## PROBLEM STATEMENT
Every line of the material below that contains the string "limits" must appear in the answer.

## EXTRACTED DATA
-- ==== Sys2Proof/WellFormed.lean ====
section
/-! DEFINITION. The limits R105 to R114 put on the fields of a syllable: what decode refuses as ILLEGAL_OP whatever the image (R116). -/

namespace Sys2Proof

/-- Every field within its stated limits (R105 to R114, R116). (DEDUCED: log 41.) -/
def WellFormed : Instr → Bool
  | .powerUp => true
  | .imgwr => true
  | .ltwr => true
  | .ltctlKill => true
  | .ltctlClear => true
  | .unknownFrame => true
  | .evrd => true
  | .evrdMailbox => true
  | .ptp => true
  | .portsel => true
  | .asidgrant => true
  | .asidrevoke => true
  | .tlbinv => true
  | .pagein => true
  | .pagedeny => true
  | .preemptRequest => true
  | .resume => true
  | .snapnow => true
  | .snapclr => true
  | .dieReset _ => true
  | .dieLive _ => true
  | .hostInterrupt => true
  | .getVersion => true
  | .getCapabilities => true
  | .negotiateAlgorithms => true
  | .getDigests => true
  | .getCertificate => true
  | .challenge => true
  | .getMeasurements => true
  | .keyExchange => true
  | .finish => true
  | .endSession => true
  | .spdmUnsupportedRequest => true
  | .mgmtRegisterWrite => true
  | .dbgbWrite => true
  | .tinjWrite => true
  | .minjWrite => true
  | .actionEntryWrite => true
  | .snapcmpWrite => true
  | .tileMapWrite => true
  | .admission _ => true
  | .launchStart _ => true
  | .dynamicRelease _ => true
  | .regionRelease _ => true
  | .taskStart _ => true
  | .taskEnd _ => true
  | .bundleIssue _ => true
  | .signatureBundle _ => true
  | .blockRerun _ => true
  | .tileRetire _ => true
  | .secondaryIssue _ => true
  | .handlerBundleIssue _ => true
  | .gateHoldRelease _ => true
  | .engineCommandStart _ _ => true
  | .holdBudget _ => true
  | .rdvLeave _ => true
  | .stretchResult => true
  | .timerCompare _ => true
  | .waitiWake _ => true
  | .eventFifoDrain _ => true
  | .tlbQuery _ => true
  | .tlbWalkDone _ => true
  | .tlbinvAck _ _ => true
  | .invalTimeout _ _ => true
  | .rdBurstLanding _ => true
  | .parkedBurstWrite _ => true
  | .refreshDebtRise _ => true
  | .autonomousRefresh _ => true
  | .cachedWindowOpen _ => true
  | .cachedPathAccess _ => true
  | .timedHop _ => true
  | .meshLatchWrite _ => true
  | .dieLatchWrite _ => true
  | .bePacketHop _ => true
  | .cacheRequest _ => true
  | .sectorFill _ => true
  | .writebackApply _ => true
  | .rebalance _ => true
  | .bucketMoveEnd _ => true
  | .causalUpdateArrive _ _ => true
  | .causalUpdateApply _ _ => true
  | .causalMissAnswer _ => true
  | .rangePerformed _ => true
  | .copyExpansion _ => true
  | .copyIssue _ _ => true
  | .releaseEvent _ _ _ => true
  | .visibilityEvent _ _ _ => true
  | .remoteDecrement _ _ _ _ _ _ => true
  | .copyAgeTimeout _ _ => true
  | .linkDown _ => true
  | .fsigApply _ _ => true
  | .fredSend _ _ => true
  | .fredResultSector _ _ _ _ => true
  | .ldfReturn _ => true
  | .atomicReturn _ => true
  | .farAnswerTimeout _ => true
  | .barriveRelease _ _ => true
  | .contributionArrival => true
  | .roundDeadline _ _ => true
  | .flitRetry => true
  | .overrunNotice => true
  | .jobHoldBegin _ => true
  | .jobHoldEnd _ => true
  | .sensorRead => true
  | .contextSaveDone _ => true
  | .contextRestoreDone _ => true
  | .snapcmpMatch => true
  | .snapshotLatch => true
  | .jobHoldNotice => true
  | .replacement _ => true
  | .jobReleaseNotice => true
  | .add _ _ _ _ => true
  | .sub _ _ _ _ => true
  | .addi _ _ _ _ => true
  | .and _ _ _ _ => true
  | .or _ _ _ _ => true
  | .xor _ _ _ _ => true
  | .andi _ _ _ _ => true
  | .ori _ _ _ _ => true
  | .xori _ _ _ _ => true
  | .shl _ _ _ _ => true
  | .shr _ _ _ _ => true
  | .sra _ _ _ _ => true
  | .shli _ _ _ _ => true
  | .shri _ _ _ _ => true
  | .srai _ _ _ _ => true
  | .mul _ _ _ _ => true
  | .mulh _ _ _ _ => true
  | .mulhu _ _ _ _ => true
  | .divu _ _ _ _ => true
  | .remu _ _ _ _ => true
  | .min _ _ _ _ => true
  | .max _ _ _ _ => true
  | .minu _ _ _ _ => true
  | .maxu _ _ _ _ => true
  | .clz _ _ _ => true
  | .popc _ _ _ => true
  | .movi _ _ _ => true
  | .movsh _ _ _ => true
  | .sel _ _ _ _ _ => true
  | .extf _ _ _ f => decide (f.toNat < 6)
  | .lea _ _ _ _ => true
  | .cmp _ _ _ _ f => decide (f.toNat < 6)
  | .cmpi _ _ _ _ _ => true
  | .plog _ _ _ b f => decide (f.toNat < 6) && (decide (f.toNat < 4) || b == 0)
  | .mfsr _ _ idx => idx != 0x17
  | .mtsr _ _ idx => idx != 0x17
  | .lds _ _ _ _ f => f != 7
  | .sts _ _ _ _ _ => true
  | .ldf _ _ _ _ => true
  | .addw _ _ _ _ => true
  | .subw _ _ _ _ => true
  | .rotl _ _ _ _ => true
  | .bext _ _ _ _ => true
  | .bins _ _ _ _ => true
  | .muli _ _ _ _ => true
  | .br _ _ => true
  | .bri _ _ => true
  | .call _ _ => true
  | .ret _ => true
  | .loop _ _ _ _ => true
  | .loopi _ _ _ _ => true
  | .brkl _ lv => decide (1 ≤ lv.toNat) && decide (lv.toNat ≤ 6)
  | .setlc _ _ _ => true
  | .phase _ _ => true
  | .epoch _ _ _ => true
  | .gateset _ _ _ _ _ => true
  | .rdv _ _ _ => true
  | .fence _ sc => decide (sc.toNat < 10)
  | .snap _ _ => true
  | .trapi _ _ => true
  | .rett _ => true
  | .waiti _ => true
  | .endt _ => true
  | .nopn _ n => n != 0
  | .sprng _ _ => true
  | .inten _ _ mask => decide (mask.toNat < 4)
  | .secs _ _ => true
  | .vld _ _ _ _ _ => true
  | .vst _ _ _ _ _ => true
  | .vldx _ _ _ _ _ _ => true
  | .vstx _ _ _ _ _ _ => true
  | .vldb _ _ _ _ => true
  | .vlds _ _ _ _ _ _ => true
  | .vsts _ _ _ _ _ _ => true
  | .send _ _ _ _ => true
  | .recv _ _ _ => true
  | .lsend _ _ _ _ _ => true
  | .lrecv _ _ _ _ => true
  | .dsend _ _ _ _ _ => true
  | .drecv _ _ _ => true
  | .fnest _ _ _ _ lv => decide (lv.toNat < 6)
  | .fbase _ _ _ _ => true
  | .fidx _ _ => true
  | .fgo _ _ _ _ sc _ => decide (sc.toNat < 10)
  | .fsig _ _ _ sc => decide (sc.toNat < 10)
  | .fred _ _ _ _ _ sc => decide (sc.toNat < 10)
  | .fqry _ _ _ => true
  | .fcan _ slot all => all == 0 || slot == 0
  | .wbr _ _ _ sc => sc == 3
  | .invr _ _ _ sc => sc == 3
  | .discr _ _ _ sc => sc == 3
  | .amo _ _ _ _ f sc w => decide (f.toNat < 10) && decide (sc.toNat < 10) && !(f == 1 && w == 1)
  | .cas _ _ _ _ _ sc _ => decide (sc.toNat < 10)
  | .binit _ _ _ => true
  | .barrive _ _ sc _ => decide (sc.toNat < 10)
  | .bexpect _ _ _ => true
  | .bread _ _ _ => true
  | .brearm _ _ _ => true
  | .vadd _ _ _ _ _ => true
  | .vsub _ _ _ _ _ => true
  | .vmul _ _ _ _ _ => true
  | .vand _ _ _ _ _ => true
  | .vor _ _ _ _ _ => true
  | .vxor _ _ _ _ _ => true
  | .vshl _ _ _ _ _ => true
  | .vshr _ _ _ _ _ => true
  | .vsra _ _ _ _ _ => true
  | .vmin _ _ _ _ _ => true
  | .vmax _ _ _ _ _ => true
  | .vminu _ _ _ _ _ => true
  | .vmaxu _ _ _ _ _ => true
  | .vcmp _ _ _ _ _ f => decide (f.toNat < 6)
  | .vadds _ _ _ _ _ => true
  | .vfadd _ _ _ _ _ rm => rm != 3
  | .vfsub _ _ _ _ _ rm => rm != 3
  | .vfmul _ _ _ _ _ rm => rm != 3
  | .vfma _ _ _ _ _ _ rm => rm != 3
  | .vfnma _ _ _ _ _ _ rm => rm != 3
  | .vfmin _ _ _ _ _ => true
  | .vfmax _ _ _ _ _ => true
  | .vfcmp _ _ _ _ _ f => decide (f.toNat < 5)
  | .vfabs _ _ _ _ => true
  | .vfneg _ _ _ _ => true
  | .vbadd _ _ _ _ _ rm => rm != 3
  | .vbmul _ _ _ _ _ rm => rm != 3
  | .vbfma _ _ _ _ _ _ rm => rm != 3
  | .vfrnd _ _ _ _ rm => rm != 3
  | .vlmul _ _ _ _ _ => true
  | .vldiv _ _ _ _ _ => true
  | .vlsqrt _ _ _ _ => true
  | .vlinv _ _ _ _ => true
  | .vcvt _ _ _ _ rm fmt tgt c8 => decide (fmt.toNat < 5) && decide (tgt.toNat < 5) && fmt != tgt && (c8 == 0 || fmt == 4 || tgt == 4) && (rm != 2 || tgt == 1 || tgt == 2)
  | .vexp2 _ _ _ _ rm => rm != 3
  | .vlog2 _ _ _ _ rm => rm != 3
  | .vmov _ _ _ _ => true
  | .vsel _ _ _ _ _ _ => true
  | .vperm _ _ _ _ _ => true
  | .vrot _ _ _ _ _ => true
  | .vred _ _ _ _ rm fmt f => decide (f.toNat < 3) && decide (fmt.toNat < 2) && (rm == 0 || (rm != 3 && fmt == 1 && f == 0))
  | .vext _ _ _ _ => true
  | .vins _ _ _ _ => true
  | .viota _ _ _ => true
  | .vpack _ _ _ _ => true
  | .vunpk _ _ _ _ _ => true
  | .qlog _ _ _ b f => decide (f.toNat < 6) && (decide (f.toNat < 4) || b == 0)
  | .qset _ _ => true
  | .qget _ _ _ => true
  | .vclz _ _ _ _ => true
  | .vpopc _ _ _ _ => true
  | .vmulh _ _ _ _ _ => true
  | .mldw _ _ _ _ _ _ wf => wf == 3 || wf == 4 || wf == 5
  | .mswap _ _ => true
  | .mstr _ _ _ _ _ _ wf => wf == 3 || wf == 4
  | .mstrz _ _ _ _ _ _ wf => wf == 3 || wf == 4
  | .mcbt _ _ _ => true
  | .mscl _ _ _ => true
  | .ard _ _ _ _ _ _ _ _ => true
  | .ardb _ _ _ _ _ _ _ => true
  | .ardl _ _ _ _ _ _ rm => rm != 2
  | .ardl8 _ _ _ _ _ _ rm _ => rm != 2
  | .awr _ _ _ _ _ _ _ => true
  | .awrb _ _ _ _ _ _ => true
  | .aclr _ _ _ _ _ => true
  | .aadd _ _ _ _ _ _ => true
  | .act _ _ _ _ => true
  | .rd _ _ _ _ _ _ => true
  | .wr _ _ _ _ _ _ => true
  | .pre _ _ _ => true
  | .prea _ _ => true
  | .ref _ _ => true
  | .refpb _ _ _ => true
  | .waitc _ => true
  | .tnest lv _ _ _ _ => decide (lv.toNat < 6)
  | .tend _ => true
  | .troute _ => true
  | .thalt => true
  | .railRemoval => true
  | .linkRestored _ => true
  | .peerAccessArrival => true
  | .displacementNotice => true
  | .handlerInstall => true

end Sys2Proof
end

## OUTPUT BELOW
/-! DEFINITION. The limits R105 to R114 put on the fields of a syllable: what decode refuses as ILLEGAL_OP whatever the image (R116). -/
/-- Every field within its stated limits (R105 to R114, R116). (DEDUCED: log 41.) -/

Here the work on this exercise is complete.